The agencies are also doing the "necessary checks" in connection with the "so-called Panama Papers", said spokesmen for the MOF and MAS in an e-mail reply to The Straits Times.
"If there is evidence of wrongdoing by any individual or entity in Singapore, we will not hesitate to take firm action," they said.
About 72 current and former world leaders were named in a report on Sunday by a global journalists body after a year-long study of documents leaked from law firm Mossack Fonseca, which handled their offshore deals.
German daily Suddeutsche Zeitung had obtained the data from an anonymous source and shared it with the International Consortium of Investigative Journalists, which reviewed it with some 370 reporters from over 70 nations.
Dubbed the "Panama Papers", the documents have showed possible wrongdoings by high-profile figures using offshore firms or bank accounts for purposes such as money laundering and tax evasion.
"Singapore takes a serious view on tax evasion and will not tolerate its business and financial centre being used to facilitate tax-related crimes," said the MOF and MAS spokesmen.
"We have put in place a strong legal, tax and regulatory framework, coupled with a rigorous supervisory regime, to tackle cross-border tax evasion and avoidance."
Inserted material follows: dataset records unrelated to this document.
/-- U2: a COMPLETE(`TIM_ID`) with no finished transfer behind it does what R111 says and ends no transfer. -/
def Obligations.SpuriousCompletionActsAsWritten : Prop :=
  ∀ (s : State) (rest : List Move), s.cfg.wf = true →
    s.agenda = .input (.event s.cfg.timId) :: rest →
    ¬ (s.xfer.active = true ∧ s.xfer.pos = s.cfg.bufLen) →
    step s = .next { s with agenda := rest, cmp := 0, trace := s.trace ++ [0], busy := false }

/-! ### The Waveform Encoder (spec 41_waveform_encoder.md) -/

/-- R69, R90: the index map and its inverse, and what `enc` puts in each slot: the pulse of bit `b` of channel
`c` of LED `i`, and 0 in the reset region. -/
def Obligations.EncFollowsTheSlotOrder : Prop :=
  ∀ (c : Config) (P : List Pixel),
    (∀ k, k < c.dataSlots →
      k / 24 < c.ledCount ∧ k % 24 / 8 < 3 ∧ 7 - k % 8 < 8 ∧
      slotIndex (k / 24) (k % 24 / 8) (7 - k % 8) = k) ∧
    (∀ i ch b, i < c.ledCount → ch < 3 → b < 8 →
      slotIndex i ch b < c.dataSlots ∧
      enc c (slotIndex i ch b) P =
        if ((P.getD i Pixel.off).ch ch).getLsbD b then c.cmpLong else c.cmpShort) ∧
    (∀ k, c.dataSlots ≤ k → enc c k P = 0)

/-- R90 in the 24-bit view of R22: slot `k` carries bit `23 - (k mod 24)` of `E24(k div 24)`. -/
def Obligations.EncReadsTheE24View : Prop :=
  ∀ (c : Config) (P : List Pixel) (k : Nat), k < c.dataSlots →
    enc c k P =
      if (P.getD (k / 24) Pixel.off).e24.getLsbD (23 - k % 24) then c.cmpLong else c.cmpShort

/-- R96: the all-off store gives short pulses and the all-on store long ones, and zeros in the reset
region. -/
def Obligations.AllOffAndAllOnWaveforms : Prop :=
  ∀ (c : Config) (k : Nat),
    (k < c.dataSlots →
      enc c k (List.replicate c.ledCount { green := 0, red := 0, blue := 0 }) = c.cmpShort ∧
      enc c k (List.replicate c.ledCount { green := 0xFF, red := 0xFF, blue := 0xFF }) = c.cmpLong) ∧
    (c.dataSlots ≤ k →
      enc c k (List.replicate c.ledCount { green := 0, red := 0, blue := 0 }) = 0 ∧
      enc c k (List.replicate c.ledCount { green := 0xFF, red := 0xFF, blue := 0xFF }) = 0)

/-- R68: under the constraints of the parameters a buffer can be decoded back: the three slot values differ,
and a data slot holds the long pulse exactly when its bit is 1. -/
def Obligations.SlotValuesDecodeBack : Prop :=
  ∀ (c : Config) (P : List Pixel), c.wf = true →
    0 ≠ c.cmpShort ∧ 0 ≠ c.cmpLong ∧ c.cmpShort ≠ c.cmpLong ∧
    ∀ k, (enc c k P = 0 ↔ c.dataSlots ≤ k) ∧
      (k < c.dataSlots →
        (enc c k P = c.cmpLong ↔
          ((P.getD (k / 24) Pixel.off).ch (k % 24 / 8)).getLsbD (7 - k % 8) = true) ∧
        (enc c k P = c.cmpShort ↔
          ((P.getD (k / 24) Pixel.off).ch (k % 24 / 8)).getLsbD (7 - k % 8) = false))

/-- R95: after a SET_PIXEL in range, the 24 slots of its LED carry green, red and blue, bit 7 first. -/
def Obligations.SetPixelPlacesItsBits : Prop :=
  ∀ (s t : State) (p : Nat) (idx : BitVec 32) (r g b : Byte) (j : Nat),
    s.pix.length = s.cfg.ledCount → idx.toNat < s.cfg.ledCount → j < 8 →
    exec (.setPixel p idx r g b) s = .next t →
    enc t.cfg (24 * idx.toNat + j) t.pix =
      (if g.getLsbD (7 - j) then s.cfg.cmpLong else s.cfg.cmpShort) ∧
    enc t.cfg (24 * idx.toNat + 8 + j) t.pix =
      (if r.getLsbD (7 - j) then s.cfg.cmpLong else s.cfg.cmpShort) ∧
    enc t.cfg (24 * idx.toNat + 16 + j) t.pix =
      (if b.getLsbD (7 - j) then s.cfg.cmpLong else s.cfg.cmpShort)

/-- R91, R93, R94: an encode that no other agent disturbs writes exactly the `BUF_LEN` slots of the buffer, each
with `enc` of the store, whatever the buffer held, and goes on to ZERO. -/
def Obligations.UndisturbedEncodeFillsTheBuffer : Prop :=
  ∀ (s : State) (p : Nat) (rest : List Move), s.Wf → s.curAt p = { stage := .enc, k := 0 } →
    s.agenda = List.replicate s.cfg.bufLen (.requester p) ++ rest →
    ∃ t, runSteps s.cfg.bufLen s = .next t ∧
      t = { s with wbuf := t.wbuf, cur := t.cur, agenda := rest } ∧
      (∀ k, k < s.cfg.bufLen → t.slotAt k = enc s.cfg k s.pix) ∧
      (∀ k, s.cfg.bufLen ≤ k → t.slotAt k = s.slotAt k) ∧
      t.curAt p = { stage := .zero, k := s.cfg.bufLen } ∧ ∀ q, q ≠ p → t.curAt q = s.curAt q

/-- R48, R132: one undisturbed SHOW, from its grant to its completion, traces 0, then the `BUF_LEN` slot values
in ascending order, then 0, and leaves the controller Idle with the line low. -/
def Obligations.UndisturbedShowTracesTheWaveform : Prop :=
  ∀ (s : State) (p : Nat) (rest : List Move), s.Wf → (s.curAt p).stage = .wait → s.busy = false →
    s.xfer.active = false →
    s.agenda = List.replicate (s.cfg.bufLen + 3) (.requester p) ++
      (List.replicate (s.cfg.bufLen + 1) .engine ++ rest) →
    ∃ t, runSteps (2 * s.cfg.bufLen + 4) s = .next t ∧
      t.trace = s.trace ++ [0] ++ (List.range s.cfg.bufLen).map (fun k => enc s.cfg k s.pix) ++ [0] ∧
      t.busy = false ∧ t.cmp = 0 ∧ t.xfer.active = false ∧ t.pix = s.pix ∧ t.agenda = rest ∧
      t.curAt p = { stage := .idle, k := 0 } ∧ (∀ q, q ≠ p → t.curAt q = s.curAt q) ∧
      ∀ k, k < s.cfg.bufLen → t.slotAt k = enc s.cfg k s.pix

/-! ### Invariants (spec 10_state.md R34) -/

/-- Every step keeps the shape of the state: lengths, widths, ranges, and the canonical form of the
buffer. -/
def Obligations.StepKeepsTheShape : Prop :=
  ∀ s t : State, s.Wf → step s = .next t → t.Wf

/-- R34: every step in which the environment keeps its contract keeps the protocol. -/
def Obligations.StepKeepsTheProtocol : Prop :=
  ∀ s t : State, s.Wf → s.Protocol → s.EnvironmentKeeps → step s = .next t → t.Protocol

/-- R133, R34 item 2: under the protocol no step faults. -/
def Obligations.ProtocolExcludesTheFault : Prop :=
  ∀ (s : State) (r : Fault), s.Protocol → step s ≠ .fault r

/-- R100: while `BUSY = 1` there is an owner or a transfer in flight; every step in which the environment
keeps its contract keeps that. -/
def Obligations.StepKeepsBusyAccounted : Prop :=
  ∀ s t : State, s.Wf → s.Protocol → s.BusyAccounted → s.EnvironmentKeeps → step s = .next t →
    t.BusyAccounted

/-- R31, R130: the compare value in force is the last one traced, after every step. -/
def Obligations.StepKeepsCompareTraced : Prop :=
  ∀ s t : State, s.CompareTraced → step s = .next t → t.CompareTraced

/-- R156: while Idle the last value traced, if any, is 0; every step from a state of the protocol keeps
that. -/
def Obligations.StepKeepsIdleLow : Prop :=
  ∀ s t : State, s.Protocol → s.IdleLow → step s = .next t → t.IdleLow

/-- The state after reset meets every invariant, under every parameter set that meets its constraints. -/
def Obligations.ResetMeetsTheInvariants : Prop :=
  ∀ c : Config, c.wf = true →
    (State.resetWith c).Wf ∧ (State.resetWith c).Protocol ∧ (State.resetWith c).BusyAccounted ∧
    (State.resetWith c).CompareTraced ∧ (State.resetWith c).IdleLow ∧ (State.resetWith c).final = true

/-- R33: the values the spec gives for reset, in the state after reset. -/
def Obligations.ResetValues : Prop :=
  State.reset.busy = false ∧ State.reset.xfer = { active := false, pos := 0 } ∧
  State.reset.trace = [] ∧ State.reset.cur.length = State.reset.cfg.nReq ∧
  (∀ p, State.reset.curAt p = { stage := .idle, k := 0 }) ∧
  State.reset.pix.length = State.reset.cfg.ledCount

/-- R160: the RESET event, in every state, gives the values of R33 and keeps the parameters; `PIX`, `WBUF` and
`CMP` are left free. -/
def Obligations.ResetEventGivesTheResetValues : Prop :=
  ∀ (s : State) (rest : List Move), s.cfg.wf = true → s.agenda = .reset :: rest →
    ∃ t, step s = .next t ∧ t.busy = false ∧ t.xfer = { active := false, pos := 0 } ∧ t.trace = [] ∧
      t.cfg = s.cfg ∧ t.agenda = rest ∧ ∀ p, t.curAt p = { stage := .idle, k := 0 }

/-! ### Rules of the whole machine -/

/-- R26: no step changes a parameter. -/
def Obligations.ParametersNeverChange : Prop :=
  ∀ s t : State, step s = .next t → t.cfg = s.cfg

/-- R100: the only transition from Idle to Transmitting is a GRANT step. -/
def Obligations.OnlyAGrantSetsBusy : Prop :=
  ∀ s t : State, step s = .next t → s.busy = false → t.busy = true →
    ∃ p, nextMove s = .requester p ∧ (s.curAt p).stage = .wait ∧ (t.curAt p).stage = .enc

/-- R24, R100, R111: the only transitions from Transmitting to Idle are a completion and RESET. -/
def Obligations.OnlyACompletionClearsBusy : Prop :=
  ∀ s t : State, step s = .next t → s.busy = true → t.busy = false →
    nextMove s = .reset ∨ nextMove s = .input (.event s.cfg.timId) ∨
    (nextMove s = .engine ∧ s.xfer.active = true ∧ s.xfer.pos = s.cfg.bufLen)

/-- R23, R135: a slot of the Waveform Buffer is written by the ENC step at that slot only, RESET apart. -/
def Obligations.OnlyAnEncStepWritesASlot : Prop :=
  ∀ (s t : State) (k : Nat), step s = .next t → t.slotAt k ≠ s.slotAt k →
    nextMove s = .reset ∨
    ∃ p, nextMove s = .requester p ∧ (s.curAt p).stage = .enc ∧ (s.curAt p).k = k

/-- R21, R35: the Pixel Store is written by SET_PIXEL, CLEAR and INIT only, RESET apart. -/
def Obligations.OnlyCommandsWriteThePixelStore : Prop :=
  ∀ s t : State, step s = .next t → t.pix ≠ s.pix →
    nextMove s = .reset ∨
    ∃ (p : Nat) (w : CommandWord), nextMove s = .input (.command p w) ∧
      (fieldOp w = 0x1#4 ∨ fieldOp w = 0x2#4 ∨ fieldOp w = 0x3#4)

/-- R153: the record of requester `p` is changed by its own steps and the commands on its own port only, RESET
apart. -/
def Obligations.RequesterRecordsArePrivate : Prop :=
  ∀ (s t : State) (p : Nat), step s = .next t → t.curAt p ≠ s.curAt p →
    nextMove s = .reset ∨ nextMove s = .requester p ∨
    ∃ w : CommandWord, nextMove s = .input (.command p w) ∧ (fieldOp w = 0x1#4 ∨ fieldOp w = 0x4#4)

/-- R114: nothing but RESET ends a transfer that has not output every slot. -/
def Obligations.TransferRunsToCompletion : Prop :=
  ∀ s t : State, step s = .next t → s.xfer.active = true → t.xfer.active = false →
    nextMove s = .reset ∨
    (s.xfer.pos = s.cfg.bufLen ∧
      (nextMove s = .engine ∨ nextMove s = .input (.event s.cfg.timId)))

/-- R25, R37: under the protocol a step that changes `CMP`, RESET apart, makes it 0 or a pulse constant. -/
def Obligations.CompareValuesAreLegal : Prop :=
  ∀ s t : State, s.Protocol → step s = .next t → t.cmp ≠ s.cmp →
    nextMove s = .reset ∨ t.cmp = 0 ∨ t.cmp = s.cfg.cmpShort ∨ t.cmp = s.cfg.cmpLong

/-- R115: while a requester owns the transfer every other requester holds, and while the transfer is in flight
every requester holds. -/
def Obligations.OthersHoldWhileTransmitting : Prop :=
  ∀ s : State, s.Protocol →
    (∀ p q, s.owns p = true → q ≠ p → requesterStep q s = .next s) ∧
    (s.xfer.active = true → ∀ q, requesterStep q s = .next s)

/-! ### Runs -/

/-- R113: in a run in which no completion and no RESET comes, whatever else the host, the environment and the
agents do and however long, `BUSY` stays 1, and every requester that waits waits for ever. -/
def Obligations.StuckTransferNeverEnds : Prop :=
  ∀ (moves : Nat → Move) (run : Nat → State), IsRun moves run → (run 0).busy = true →
    (∀ n, moves n ≠ .reset ∧ moves n ≠ .input (.event (run n).cfg.timId) ∧
      ¬ (moves n = .engine ∧ (run n).transferFinished = true)) →
    (∀ n, (run n).busy = true) ∧
    ∀ m p, (run m).waits p = true → ∀ n, m ≤ n → (run n).waits p = true

/-- R110: in a weakly fair run in which the environment keeps its contract, whatever else the host and the
environment do and however long, Transmitting ends. -/
def Obligations.FairTransmissionEnds : Prop :=
  ∀ (moves : Nat → Move) (run : Nat → State), IsRun moves run → WeaklyFair moves run → (run 0).Wf →
    (run 0).Protocol → (run 0).BusyAccounted → (∀ n, (run n).KeepsContract (moves n)) →
    ∀ n, (run n).busy = true → ∃ m, n ≤ m ∧ (run m).busy = false

/-! ### Parameters and views -/

/-- R70: the pulse constants derived from `PERIOD` are `floor(32 * PERIOD / 100)` and
`floor(64 * PERIOD / 100)`, and from `PERIOD = 4` on they meet their constraints. -/
def Obligations.DefaultPulseConstants : Prop :=
  ∀ (c : Config) (period : Nat), 4 ≤ period →
    (c.withPeriod period).cmpShort = 32 * period / 100 ∧
    (c.withPeriod period).cmpLong = 64 * period / 100 ∧
    1 ≤ (c.withPeriod period).cmpShort ∧
    (c.withPeriod period).cmpShort < (c.withPeriod period).cmpLong ∧
    (c.withPeriod period).cmpLong < period

/-- R44: in the byte-addressed view, byte `j` of slot `k` lies at `base + k * (SLOT_W / 8) + j`, least
significant first, and channel `ch` of entry `i` at `pixbase + 3 * i + ch`. -/
def Obligations.ByteViewLayout : Prop :=
  ∀ (s : State) (base : Nat), 0 < s.cfg.slotW → s.cfg.slotW % 8 = 0 → base % (s.cfg.slotW / 8) = 0 →
    (∀ k j, k < s.cfg.bufLen → j < s.cfg.slotW / 8 →
      s.wbufByte base (base + k * (s.cfg.slotW / 8) + j) =
        some (BitVec.ofNat 8 (s.slotAt k / 256 ^ j))) ∧
    (∀ pixbase i ch, i < s.cfg.ledCount → ch < 3 →
      s.pixByte pixbase (pixbase + 3 * i + ch) = some ((s.pixAt i).ch ch))

/-! ### Every order of moves, without end -/

/-- R16, R47: every step is a step of a run (`IsRun`), by its own next move; and every finite sequence of moves is
carried out by steps, once it stands at the head of the agenda. The agenda is the model's own (assumption 1). -/
def Obligations.StepsAndMovesAgree : Prop :=
  (∀ s t : State, step s = .next t → ∃ rest draws, step (s.facing (nextMove s) rest draws) = .next t) ∧
  (∀ (ms : List Move) (s t : State), s.cfg.wf = true → runMoves ms s = .next t →
    runSteps ms.length { s with agenda := ms ++ s.agenda } = .next t)

/-- R171, R109: with two requesters or more there is, from reset, a weakly fair run of moves the spec has in
which requester 1 waits for ever although its GRANT step is enabled again and again. -/
def Obligations.StarvationIsPossible : Prop :=
  ∀ c : Config, c.wf = true → 2 ≤ c.nReq →
    ∃ (moves : Nat → Move) (run : Nat → State), run 0 = State.resetWith c ∧ IsRun moves run ∧
      WeaklyFair moves run ∧ (∀ n, (run n).MayComeNext (moves n)) ∧
      (∀ n, 1 ≤ n → (run n).waits 1 = true) ∧
      ∀ n, ∃ m, n ≤ m ∧ (run m).GrantEnabled
end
The Global Forum on Transparency and Exchange of Information for Tax Purposes, an international body that assesses jurisdictions' implementation of the international standards on tax transparency, has said that Singapore's exchange of information regime is "largely compliant" with the international standard.
This is similar to its assessment of jurisdictions such as the US and Britain, said the spokesmen.